Get started with just one command!

```bash
pip install alayalite             # with pip
# or
uv pip install alayalite          # with uv (standalone)
uv add alayalite                  # in a uv-managed project
```



### In-memory index: quick start

```python
import numpy as np
from alayalite import Client

client = Client()
index = client.create_index("ann")
vectors = np.random.rand(1000, 128).astype(np.float32)
queries = np.random.rand(10, 128).astype(np.float32)
gt = calc_gt(vectors, queries, 10)

# Insert vectors to the index
index.fit(vectors)

# Perform batch search for the queries and retrieve top-10 results
result = index.batch_search(queries, 10)

# Compute the recall based on the search results and ground truth
recall = calc_recall(result, gt)
print(recall)
```

### Hybrid search in Collection: quick start

Use `Collection` when you want ANN results together with document IDs,
documents, and metadata filters.

```python
collection = client.create_collection("docs", indexed_fields=["category"])
collection.insert([
    ("doc-1", "Vector database overview", vectors[0], {"category": "database"}),
    ("doc-2", "Cooking notes", vectors[1], {"category": "life"}),
])

result = collection.hybrid_query(
    vectors=[vectors[0]],
    limit=1,
    metadata_filter={"category": "database"},
    ef_search=10,
)
print(result["id"][0])
```

### LASER on-disk index: quick start

For datasets that exceed RAM, the **LASER** on-disk Quantized Graph index keeps
hot data on SSD and only the search-time working set in memory. Vectors must be
`float32` with `raw_dim >= 128`; L2 is the only supported metric in v1.
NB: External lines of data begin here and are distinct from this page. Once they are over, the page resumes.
/-- When a word retires and no trap of an enabled flag is pending, the wave goes on at the next pc that its
effect named. Every v, s and p register, every tile, em, LIVE, the mask stack and the flags are as the
effect left them, and so are all of memory and every local memory. Without END the run counts one word, its
nominal time passes one clock and its ST, and the token of a word that carries TV is set; a memory or
atomics word ends the life of every temporary. With END, where LIVE is not zero and the group is not to end,
the wave is in no run, its temporaries hold no value, its late writes have all landed, its next run waits
for the tokens of its AWAIT field, and the wave lives on. (R69, R142, R145, R146, R149, R157,
06_issue_control_integer.md) -/
def Obligations.RetiringAndRunEndsKeepTheRest : Prop :=
  ∀ (e : State) (i : Instr) (f : Fields), e.wave.pendTrap = none →
    let t := e.retire i (form i) f
    (f.hint.stop = false →
      t.wave.pc = e.wave.npc ∧ t.wave.runLen = e.wave.runLen + 1 ∧
      t.wave.time = e.wave.time + 1 + f.hint.st.toNat ∧ t.wave.inRun = e.wave.inRun ∧
      t.wave.vregs = e.wave.vregs ∧ t.wave.sregs = e.wave.sregs ∧ t.wave.preds = e.wave.preds ∧
      t.wave.tiles = e.wave.tiles ∧ t.wave.em = e.wave.em ∧ t.wave.live = e.wave.live ∧
      t.wave.wflags = e.wave.wflags ∧ t.wave.stack = e.wave.stack ∧ t.wave.npc = e.wave.npc ∧ t.wave.pendTrap = none ∧
      t.wave.tokens = (if f.hint.tv then e.wave.tokens ||| (1 <<< f.hint.tok.toNat) else e.wave.tokens) ∧
      t.wave.temps = (if (form i).mem then [] else e.wave.temps) ∧
      t.mem = e.mem ∧ t.locals = e.locals) ∧
    (f.hint.stop = true → e.wave.live ≠ 0 → e.group.kill = false → e.wave.alive = true →
      t.wave.pc = e.wave.npc ∧ t.wave.inRun = false ∧ t.wave.temps = [] ∧ t.wave.late = [] ∧
      t.wave.await = awaitOf i f ∧ t.wave.alive = true ∧
      t.wave.em = e.wave.em ∧ t.wave.live = e.wave.live ∧ t.wave.wflags = e.wave.wflags ∧
      t.wave.stack = e.wave.stack ∧ t.wave.pendTrap = none ∧
      t.wave.tokens = (if f.hint.tv then e.wave.tokens ||| (1 <<< f.hint.tok.toNat) else e.wave.tokens) ∧
      t.wave.vregs = e.wave.vregs ∧ t.wave.sregs = e.wave.sregs ∧ t.wave.preds = e.wave.preds ∧
      t.wave.tiles = e.wave.tiles ∧ t.mem = e.mem ∧ t.locals = e.locals)
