-- ==== Sys2Proof/Laws/Cells.lean ====
section
/-! SUPPORT. Tables and memories: what a read gives after a write, and that every operation keeps the canonical
form. -/

namespace Sys2Proof.Machine

variable {α : Type}

/-! ### Tables -/

@[simp] theorem Table.get_nil (d : α) (k : Nat) : Table.get d [] k = d := rfl
@[simp] theorem Table.find_nil (k : Nat) : Table.find ([] : Table α) k = none := rfl

theorem Table.get_erase_same (d : α) (k : Nat) : ∀ m : Table α, Table.get d (Table.erase m k) k = d
  | [] => rfl
  | (i, x) :: m => by
    have ih := Table.get_erase_same d k m
    by_cases h : i = k
    · simpa [Table.erase, h] using ih
    · have h' : ¬k = i := fun e => h e.symm
      simpa [Table.erase, h, Table.get, h'] using ih

theorem Table.get_erase_other (d : α) (k j : Nat) (hj : j ≠ k) :
    ∀ m : Table α, Table.get d (Table.erase m k) j = Table.get d m j
  | [] => rfl
  | (i, x) :: m => by
    have ih := Table.get_erase_other d k j hj m
    by_cases h : i = k
    · subst h; simpa [Table.erase, Table.get, hj] using ih
    · by_cases h2 : j = i
      · subst h2; simp [Table.erase, h, Table.get]
      · simpa [Table.erase, h, Table.get, h2] using ih

theorem Table.get_insert_same (d : α) (y : α) (k : Nat) :
    ∀ m : Table α, (∀ e ∈ m, e.1 ≠ k) → Table.get d (Table.insert m k y) k = y
  | [], _ => by simp [Table.insert, Table.get]
  | (i, x) :: m, h => by
    have hi : ¬k = i := fun e => h (i, x) (by simp) e.symm
    unfold Table.insert
    split
    · simp [Table.get]
    · simpa [Table.get, hi] using Table.get_insert_same d y k m fun e he => h e (by simp [he])

theorem Table.get_insert_other (d : α) (y : α) (k j : Nat) (hj : j ≠ k) :
    ∀ m : Table α, Table.get d (Table.insert m k y) j = Table.get d m j
  | [] => by simp [Table.insert, Table.get, hj]
  | (i, x) :: m => by
    unfold Table.insert
    split
    · simp [Table.get, hj]
    · simp [Table.get, Table.get_insert_other d y k j hj m]

/-- A key put reads as put, in any table. -/
theorem Table.get_put_same (d : α) (y : α) (m : Table α) (k : Nat) : Table.get d (Table.put m k y) k = y :=
  Table.get_insert_same d y k _ fun e he => by simpa [Table.erase] using (List.mem_filter.1 he).2

/-- Every other key reads as before, in any table. -/
theorem Table.get_put_other (d : α) (y : α) (m : Table α) (k j : Nat) (hj : j ≠ k) :
    Table.get d (Table.put m k y) j = Table.get d m j := by
  rw [Table.put, Table.get_insert_other d y k j hj, Table.get_erase_other d k j hj]

/-- `find` and `get` agree. -/
theorem Table.get_eq_find (d : α) (k : Nat) : ∀ m : Table α, Table.get d m k = (Table.find m k).getD d
  | [] => rfl
  | (i, x) :: m => by
    by_cases h : k = i
    · simp [Table.get, Table.find, h]
    · simpa [Table.get, Table.find, h] using Table.get_eq_find d k m

/-- A lower key lies under the table too. -/
theorem Table.above_mono : ∀ (m : Table α) (j k : Nat), Table.above k m = true → j ≤ k → Table.above j m = true
  | [], _, _, _, _ => rfl
  | (i, x) :: m, j, k, h, hk => by
    have hi : k < i := by simpa [Table.above] using h
    simpa [Table.above] using Nat.lt_of_le_of_lt hk hi

theorem Table.above_insert (y : α) (j k : Nat) (hk : j < k) :
    ∀ m : Table α, Table.above j m = true → Table.above j (Table.insert m k y) = true
  | [], _ => by simpa [Table.insert, Table.above] using hk
  | (i, x) :: m, h => by
    have hi : j < i := by simpa [Table.above] using h
    unfold Table.insert
    split
    · simpa [Table.above] using hk
    · simpa [Table.above] using hi

variable [DecidableEq α]

theorem Table.wf_cons (d : α) (i : Nat) (x : α) (m : Table α) :
    Table.wf d ((i, x) :: m) = true ↔ x ≠ d ∧ Table.above i m = true ∧ Table.wf d m = true := by
  simp [Table.wf, and_assoc]

/-- A key under a memory lies under every part of it. -/
theorem Table.above_filter (p : Nat × α → Bool) (d : α) :
    ∀ (m : Table α) (j : Nat), Table.wf d m = true → Table.above j m = true → Table.above j (m.filter p) = true
  | [], _, _, _ => rfl
  | (i, x) :: m, j, h, ha => by
    have hi : j < i := by simpa [Table.above] using ha
    obtain ⟨_, hm1, hm⟩ := (Table.wf_cons d i x m).1 h
    rw [List.filter_cons]
    split
    · simpa [Table.above] using hi
    · exact Table.above_filter p d m j hm (Table.above_mono m j i hm1 (by omega))

theorem Table.wf_filter (p : Nat × α → Bool) (d : α) :
    ∀ (m : Table α), Table.wf d m = true → Table.wf d (m.filter p) = true
  | [], h => h
  | (i, x) :: m, h => by
    obtain ⟨hx, ha, hm⟩ := (Table.wf_cons d i x m).1 h
    rw [List.filter_cons]
    split
    · exact (Table.wf_cons ..).2 ⟨hx, Table.above_filter p d m i hm ha, Table.wf_filter p d m hm⟩
    · exact Table.wf_filter p d m hm

theorem Table.wf_erase (d : α) (m : Table α) (k : Nat) (h : Table.wf d m = true) : Table.wf d (Table.erase m k) = true :=
  Table.wf_filter _ d m h

theorem Table.wf_insert (d : α) (y : α) (hy : y ≠ d) (k : Nat) :
    ∀ m : Table α, (∀ e ∈ m, e.1 ≠ k) → Table.wf d m = true → Table.wf d (Table.insert m k y) = true
  | [], _, _ => by simp [Table.insert, Table.wf, Table.above, hy]
  | (i, x) :: m, hk, h => by
    obtain ⟨hx, ha, hm⟩ := (Table.wf_cons d i x m).1 h
    have hi : i ≠ k := hk (i, x) (by simp)
    unfold Table.insert
    split
    · next h1 => exact (Table.wf_cons ..).2 ⟨hy, by simpa [Table.above] using h1, h⟩
    · next h1 =>
      exact (Table.wf_cons ..).2 ⟨hx, Table.above_insert y i k (by omega) m ha,
        Table.wf_insert d y hy k m (fun e he => hk e (by simp [he])) hm⟩

theorem Table.wf_put (d : α) (y : α) (hy : y ≠ d) (m : Table α) (k : Nat) (h : Table.wf d m = true) :
    Table.wf d (Table.put m k y) = true :=
  Table.wf_insert d y hy k _ (fun e he => by simpa [Table.erase] using (List.mem_filter.1 he).2) (Table.wf_erase d m k h)

/-- Writing a table keeps its canonical form. -/
theorem Table.wf_set (d : α) (m : Table α) (k : Nat) (y : α) (h : Table.wf d m = true) :
    Table.wf d (Table.set d m k y) = true := by
  unfold Table.set
  split
  · exact Table.wf_erase d m k h
  · next hy => exact Table.wf_put d y hy m k h

/-- A written key reads as written. -/
theorem Table.get_set_same (d : α) (m : Table α) (k : Nat) (y : α) :
    Table.get d (Table.set d m k y) k = y := by
  unfold Table.set
  split
  · next hy => rw [Table.get_erase_same d k m, hy]
  · exact Table.get_put_same d y m k

/-- Every other key reads as before. -/
theorem Table.get_set_other (d : α) (m : Table α) (k j : Nat) (y : α) (hj : j ≠ k) :
    Table.get d (Table.set d m k y) j = Table.get d m j := by
  unfold Table.set
  split
  · exact Table.get_erase_other d k j hj m
  · exact Table.get_put_other d y m k j hj

/-! ### Memories -/

theorem Mem.wf_write (m : List Host.Cell) (a : Nat) (x : Byte) (h : Mem.wf m = true) : Mem.wf (Mem.write m a x) = true :=
  Table.wf_set _ m a x h

theorem Mem.wf_writeBytes :
    ∀ (xs : List Byte) (m : List Host.Cell) (a : Nat), Mem.wf m = true → Mem.wf (Mem.writeBytes m a xs) = true
  | [], _, _, h => h
  | x :: xs, m, a, h => Mem.wf_writeBytes xs (Mem.write m a x) (a + 1) (Mem.wf_write m a x h)

theorem Mem.wf_writeNat (m : List Host.Cell) (a n x : Nat) (h : Mem.wf m = true) : Mem.wf (Mem.writeNat m a n x) = true :=
  Mem.wf_writeBytes _ m a h

theorem Mem.wf_write64 (m : List Host.Cell) (a : Nat) (x : DWord) (h : Mem.wf m = true) :
    Mem.wf (Mem.write64 m a x) = true := Mem.wf_writeNat m a 8 x.toNat h

theorem Mem.wf_blankRange (m : List Host.Cell) (a n : Nat) (h : Mem.wf m = true) : Mem.wf (Mem.blankRange m a n) = true :=
  Table.wf_filter _ _ m h

/-- A byte written reads as written. -/
theorem Mem.read_write_same (m : List Host.Cell) (a : Nat) (x : Byte) : Mem.read (Mem.write m a x) a = x :=
  Table.get_set_same _ m a x

/-- Every other byte reads as before. -/
theorem Mem.read_write_other (m : List Host.Cell) (a b : Nat) (x : Byte) (hb : b ≠ a) :
    Mem.read (Mem.write m a x) b = Mem.read m b := Table.get_set_other _ m a b x hb

/-- A byte outside the bytes stored reads as before. -/
theorem Mem.read_writeBytes_other :
    ∀ (xs : List Byte) (m : List Host.Cell) (a b : Nat), (b < a ∨ a + xs.length ≤ b) →
      Mem.read (Mem.writeBytes m a xs) b = Mem.read m b
  | [], _, _, _, _ => rfl
  | x :: xs, m, a, b, hb => by
    have hl : (x :: xs).length = xs.length + 1 := rfl
    rw [Mem.writeBytes, Mem.read_writeBytes_other xs (Mem.write m a x) (a + 1) b (by omega),
      Mem.read_write_other m a b x (by omega)]

/-- The bytes stored read back. -/
theorem Mem.read_writeBytes_same :
    ∀ (xs : List Byte) (m : List Host.Cell) (a k : Nat), (h : k < xs.length) →
      Mem.read (Mem.writeBytes m a xs) (a + k) = xs[k]
  | x :: xs, m, a, 0, _ => by
    rw [Mem.writeBytes, Mem.read_writeBytes_other xs _ (a + 1) (a + 0) (by omega)]
    exact Mem.read_write_same m a x
  | x :: xs, m, a, k + 1, hk => by
    have := Mem.read_writeBytes_same xs (Mem.write m a x) (a + 1) k (by simpa using hk)
    rw [Mem.writeBytes, show a + (k + 1) = a + 1 + k by omega, this]
    rfl

/-- A byte outside a range that goes back to the blank value reads as before. -/
theorem Mem.read_blankRange_other (a n b : Nat) (hb : b < a ∨ a + n ≤ b) :
    ∀ m : List Host.Cell, Mem.read (Mem.blankRange m a n) b = Mem.read m b
  | [] => rfl
  | (i, x) :: m => by
    have ih := Mem.read_blankRange_other a n b hb m
    unfold Mem.blankRange Mem.read at *
    rw [List.filter_cons]
    by_cases h : b = i
    · subst h; simp [Table.get, hb]
    · split <;> simpa [Table.get, h] using ih

/-- A byte within the range reads blank. -/
theorem Mem.read_blankRange_same (a n b : Nat) (h1 : a ≤ b) (h2 : b < a + n) :
    ∀ m : List Host.Cell, Mem.read (Mem.blankRange m a n) b = Mem.blank
  | [] => rfl
  | (i, x) :: m => by
    have ih := Mem.read_blankRange_same a n b h1 h2 m
    unfold Mem.blankRange Mem.read at *
    rw [List.filter_cons]
    split
    · next hc =>
      have : ¬b = i := by intro e; subst e; simp at hc; omega
      simpa [Table.get, this] using ih
    · exact ih

@[simp] theorem Mem.length_bytes : ∀ (n x : Nat), (Mem.bytes x n).length = n
  | 0, _ => rfl
  | n + 1, x => by simp [Mem.bytes, Mem.length_bytes n]

@[simp] theorem Mem.length_readBytes : ∀ (n : Nat) (m : List Host.Cell) (a : Nat), (Mem.readBytes m a n).length = n
  | 0, _, _ => rfl
  | n + 1, m, a => by simp [Mem.readBytes, Mem.length_readBytes n]

/-- The number of the bytes of a number is its low bytes. -/
theorem Mem.number_bytes : ∀ (n x : Nat), Mem.number (Mem.bytes x n) = x % 256 ^ n
  | 0, x => by simp [Mem.bytes, Mem.number, Nat.mod_one]
  | n + 1, x => by
    have h := Mem.number_bytes n (x / 256)
    simp only [Mem.bytes, Mem.number, h, BitVec.toNat_ofNat]
    rw [Nat.pow_succ' (n := n), Nat.mod_mul]

end Sys2Proof.Machine
end

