/-! ### Wave.writeP -/

@[simp] theorem Wave.writeP_job (w : Wave) (n : Fin 16) (m : Mask) (l : Lat) (x : Mask) : (w.writeP n m l x).job = w.job := rfl
@[simp] theorem Wave.writeP_gid (w : Wave) (n : Fin 16) (m : Mask) (l : Lat) (x : Mask) : (w.writeP n m l x).gid = w.gid := rfl
@[simp] theorem Wave.writeP_idx (w : Wave) (n : Fin 16) (m : Mask) (l : Lat) (x : Mask) : (w.writeP n m l x).idx = w.idx := rfl
@[simp] theorem Wave.writeP_alive (w : Wave) (n : Fin 16) (m : Mask) (l : Lat) (x : Mask) : (w.writeP n m l x).alive = w.alive := rfl
@[simp] theorem Wave.writeP_pc (w : Wave) (n : Fin 16) (m : Mask) (l : Lat) (x : Mask) : (w.writeP n m l x).pc = w.pc := rfl
@[simp] theorem Wave.writeP_npc (w : Wave) (n : Fin 16) (m : Mask) (l : Lat) (x : Mask) : (w.writeP n m l x).npc = w.npc := rfl
@[simp] theorem Wave.writeP_em (w : Wave) (n : Fin 16) (m : Mask) (l : Lat) (x : Mask) : (w.writeP n m l x).em = w.em := rfl
@[simp] theorem Wave.writeP_live (w : Wave) (n : Fin 16) (m : Mask) (l : Lat) (x : Mask) : (w.writeP n m l x).live = w.live := rfl
@[simp] theorem Wave.writeP_stack (w : Wave) (n : Fin 16) (m : Mask) (l : Lat) (x : Mask) : (w.writeP n m l x).stack = w.stack := rfl
@[simp] theorem Wave.writeP_sregs (w : Wave) (n : Fin 16) (m : Mask) (l : Lat) (x : Mask) : (w.writeP n m l x).sregs = w.sregs := rfl
@[simp] theorem Wave.writeP_vregs (w : Wave) (n : Fin 16) (m : Mask) (l : Lat) (x : Mask) : (w.writeP n m l x).vregs = w.vregs := rfl
@[simp] theorem Wave.writeP_temps (w : Wave) (n : Fin 16) (m : Mask) (l : Lat) (x : Mask) : (w.writeP n m l x).temps = w.temps := rfl
@[simp] theorem Wave.writeP_tiles (w : Wave) (n : Fin 16) (m : Mask) (l : Lat) (x : Mask) : (w.writeP n m l x).tiles = w.tiles := rfl
@[simp] theorem Wave.writeP_tokens (w : Wave) (n : Fin 16) (m : Mask) (l : Lat) (x : Mask) : (w.writeP n m l x).tokens = w.tokens := rfl
@[simp] theorem Wave.writeP_pend (w : Wave) (n : Fin 16) (m : Mask) (l : Lat) (x : Mask) : (w.writeP n m l x).pend = w.pend := rfl
@[simp] theorem Wave.writeP_port (w : Wave) (n : Fin 16) (m : Mask) (l : Lat) (x : Mask) : (w.writeP n m l x).port = w.port := rfl
@[simp] theorem Wave.writeP_jctl (w : Wave) (n : Fin 16) (m : Mask) (l : Lat) (x : Mask) : (w.writeP n m l x).jctl = w.jctl := rfl
@[simp] theorem Wave.writeP_inRun (w : Wave) (n : Fin 16) (m : Mask) (l : Lat) (x : Mask) : (w.writeP n m l x).inRun = w.inRun := rfl
@[simp] theorem Wave.writeP_runLen (w : Wave) (n : Fin 16) (m : Mask) (l : Lat) (x : Mask) : (w.writeP n m l x).runLen = w.runLen := rfl
@[simp] theorem Wave.writeP_time (w : Wave) (n : Fin 16) (m : Mask) (l : Lat) (x : Mask) : (w.writeP n m l x).time = w.time := rfl
@[simp] theorem Wave.writeP_pfx (w : Wave) (n : Fin 16) (m : Mask) (l : Lat) (x : Mask) : (w.writeP n m l x).pfx = w.pfx := rfl
@[simp] theorem Wave.writeP_await (w : Wave) (n : Fin 16) (m : Mask) (l : Lat) (x : Mask) : (w.writeP n m l x).await = w.await := rfl
@[simp] theorem Wave.writeP_yielded (w : Wave) (n : Fin 16) (m : Mask) (l : Lat) (x : Mask) : (w.writeP n m l x).yielded = w.yielded := rfl
@[simp] theorem Wave.writeP_passes (w : Wave) (n : Fin 16) (m : Mask) (l : Lat) (x : Mask) : (w.writeP n m l x).passes = w.passes := rfl
@[simp] theorem Wave.writeP_wflags (w : Wave) (n : Fin 16) (m : Mask) (l : Lat) (x : Mask) : (w.writeP n m l x).wflags = w.wflags := rfl
@[simp] theorem Wave.writeP_sbchk (w : Wave) (n : Fin 16) (m : Mask) (l : Lat) (x : Mask) : (w.writeP n m l x).sbchk = w.sbchk := rfl
@[simp] theorem Wave.writeP_tvec (w : Wave) (n : Fin 16) (m : Mask) (l : Lat) (x : Mask) : (w.writeP n m l x).tvec = w.tvec := rfl
@[simp] theorem Wave.writeP_tepc (w : Wave) (n : Fin 16) (m : Mask) (l : Lat) (x : Mask) : (w.writeP n m l x).tepc = w.tepc := rfl
@[simp] theorem Wave.writeP_cause (w : Wave) (n : Fin 16) (m : Mask) (l : Lat) (x : Mask) : (w.writeP n m l x).cause = w.cause := rfl
@[simp] theorem Wave.writeP_after (w : Wave) (n : Fin 16) (m : Mask) (l : Lat) (x : Mask) : (w.writeP n m l x).after = w.after := rfl
@[simp] theorem Wave.writeP_inh (w : Wave) (n : Fin 16) (m : Mask) (l : Lat) (x : Mask) : (w.writeP n m l x).inh = w.inh := rfl
@[simp] theorem Wave.writeP_info (w : Wave) (n : Fin 16) (m : Mask) (l : Lat) (x : Mask) : (w.writeP n m l x).info = w.info := rfl
@[simp] theorem Wave.writeP_taddr (w : Wave) (n : Fin 16) (m : Mask) (l : Lat) (x : Mask) : (w.writeP n m l x).taddr = w.taddr := rfl
@[simp] theorem Wave.writeP_tmask (w : Wave) (n : Fin 16) (m : Mask) (l : Lat) (x : Mask) : (w.writeP n m l x).tmask = w.tmask := rfl
@[simp] theorem Wave.writeP_tem (w : Wave) (n : Fin 16) (m : Mask) (l : Lat) (x : Mask) : (w.writeP n m l x).tem = w.tem := rfl
@[simp] theorem Wave.writeP_mmScope (w : Wave) (n : Fin 16) (m : Mask) (l : Lat) (x : Mask) : (w.writeP n m l x).mmScope = w.mmScope := rfl
@[simp] theorem Wave.writeP_fenceRel (w : Wave) (n : Fin 16) (m : Mask) (l : Lat) (x : Mask) : (w.writeP n m l x).fenceRel = w.fenceRel := rfl
@[simp] theorem Wave.writeP_relReads (w : Wave) (n : Fin 16) (m : Mask) (l : Lat) (x : Mask) : (w.writeP n m l x).relReads = w.relReads := rfl
@[simp] theorem Wave.writeP_openLost (w : Wave) (n : Fin 16) (m : Mask) (l : Lat) (x : Mask) : (w.writeP n m l x).openLost = w.openLost := rfl
@[simp] theorem Wave.writeP_mismatch (w : Wave) (n : Fin 16) (m : Mask) (l : Lat) (x : Mask) : (w.writeP n m l x).mismatch = w.mismatch := rfl
@[simp] theorem Wave.writeP_arrival (w : Wave) (n : Fin 16) (m : Mask) (l : Lat) (x : Mask) : (w.writeP n m l x).arrival = w.arrival := rfl
@[simp] theorem Wave.writeP_wait (w : Wave) (n : Fin 16) (m : Mask) (l : Lat) (x : Mask) : (w.writeP n m l x).wait = w.wait := rfl
@[simp] theorem Wave.writeP_waited (w : Wave) (n : Fin 16) (m : Mask) (l : Lat) (x : Mask) : (w.writeP n m l x).waited = w.waited := rfl
@[simp] theorem Wave.writeP_link (w : Wave) (n : Fin 16) (m : Mask) (l : Lat) (x : Mask) : (w.writeP n m l x).link = w.link := rfl
@[simp] theorem Wave.writeP_parkedMask (w : Wave) (n : Fin 16) (m : Mask) (l : Lat) (x : Mask) : (w.writeP n m l x).parkedMask = w.parkedMask := rfl
@[simp] theorem Wave.writeP_parkTok (w : Wave) (n : Fin 16) (m : Mask) (l : Lat) (x : Mask) : (w.writeP n m l x).parkTok = w.parkTok := rfl
@[simp] theorem Wave.writeP_wakePend (w : Wave) (n : Fin 16) (m : Mask) (l : Lat) (x : Mask) : (w.writeP n m l x).wakePend = w.wakePend := rfl
@[simp] theorem Wave.writeP_cmds (w : Wave) (n : Fin 16) (m : Mask) (l : Lat) (x : Mask) : (w.writeP n m l x).cmds = w.cmds := rfl
@[simp] theorem Wave.writeP_engErr (w : Wave) (n : Fin 16) (m : Mask) (l : Lat) (x : Mask) : (w.writeP n m l x).engErr = w.engErr := rfl
@[simp] theorem Wave.writeP_rays (w : Wave) (n : Fin 16) (m : Mask) (l : Lat) (x : Mask) : (w.writeP n m l x).rays = w.rays := rfl
@[simp] theorem Wave.writeP_segs (w : Wave) (n : Fin 16) (m : Mask) (l : Lat) (x : Mask) : (w.writeP n m l x).segs = w.segs := rfl
@[simp] theorem Wave.writeP_scan (w : Wave) (n : Fin 16) (m : Mask) (l : Lat) (x : Mask) : (w.writeP n m l x).scan = w.scan := rfl
@[simp] theorem Wave.writeP_dogCount (w : Wave) (n : Fin 16) (m : Mask) (l : Lat) (x : Mask) : (w.writeP n m l x).dogCount = w.dogCount := rfl
@[simp] theorem Wave.writeP_slot (w : Wave) (n : Fin 16) (m : Mask) (l : Lat) (x : Mask) : (w.writeP n m l x).slot = w.slot := rfl
@[simp] theorem Wave.writeP_claim (w : Wave) (n : Fin 16) (m : Mask) (l : Lat) (x : Mask) : (w.writeP n m l x).claim = w.claim := rfl
@[simp] theorem Wave.writeP_pendTrap (w : Wave) (n : Fin 16) (m : Mask) (l : Lat) (x : Mask) : (w.writeP n m l x).pendTrap = w.pendTrap := rfl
LASER is available on Linux x86_64 (libaio backend, default), macOS
(thread-pool backend), and Windows x64 (IOCP backend). Platform notes:

- Linux x86_64 builds need `libaio` headers, for example
  `sudo apt-get install libaio-dev` on Debian/Ubuntu.
- macOS builds need OpenMP from Homebrew: `brew install libomp`.
- Windows x64 builds should run from a Visual Studio 2022 developer shell with
  the **Desktop development with C++** workload installed; MSVC provides the
  OpenMP runtime used by LASER.

See [LASER.md](https://github.com/AlayaDB-AI/AlayaLite/blob/main/docs/LASER.md) for build flags, tuning notes, and the
TOML-driven CLI.

LASER `Index.fit` pulls in PCA / k-means / progress-bar helpers (`scikit-learn`,
`faiss-cpu`, `tqdm`), which are declared as the `[laser]` extra so the base
install stays lean. Install them on top of the base wheel:

```bash
pip install "alayalite[laser]"
# or, with uv:
uv pip install "alayalite[laser]"
```

```python
import shutil
import time
import numpy as np
from sklearn.datasets import make_blobs
from alayalite.laser import BuildParams, Index
from alayalite.utils import calc_gt, calc_recall

# Smoke-scale demo (~10-20s end-to-end on a modern laptop). Tuning details,
# paper-aligned configs and the on-disk layout are covered in the LASER guide above.
output_dir = "/tmp/alaya_laser"
shutil.rmtree(output_dir, ignore_errors=True)

# Synthetic GMM clusters so ANN has structure to find; uniform-random vectors
# in 768-D would collapse recall (high-D distance concentration).
pts, _ = make_blobs(n_samples=10_100, n_features=768, centers=64,
                    cluster_std=0.35, random_state=42)
vectors = pts[:10_000].astype(np.float32)
queries = pts[10_000:].astype(np.float32)
gt = calc_gt(vectors, queries, 10)

idx = Index.fit(
    vectors,
    output_dir=output_dir,
    name="demo",
    build_params=BuildParams(main_dim=256, ep_num=20),
    seed=42,
    num_threads=0,
    dram_budget_gb=2.0,
)
idx.set_params(ef_search=200, num_threads=1, beam_width=16)

idx.batch_search(queries, 10)                       # warmup
t0 = time.perf_counter()
ids = idx.batch_search(queries, 10)
elapsed = time.perf_counter() - t0

print(f"Recall@10: {calc_recall(ids, gt):.3f}")
print(f"QPS:       {len(queries) / elapsed:.1f}  ({len(queries)} queries in {elapsed*1000:.1f} ms)")

# Reopen later without rebuilding:
# idx = Index.from_prefix("/tmp/alaya_laser/demo", dram_budget_gb=2.0)
```

LASER requires a LASER-enabled build. See the [LASER Guide](https://github.com/AlayaDB-AI/AlayaLite/blob/main/docs/LASER.md) for platform requirements and build options.

## Benchmark

AlayaLite ships two complementary index paths. The benchmarks below cover both.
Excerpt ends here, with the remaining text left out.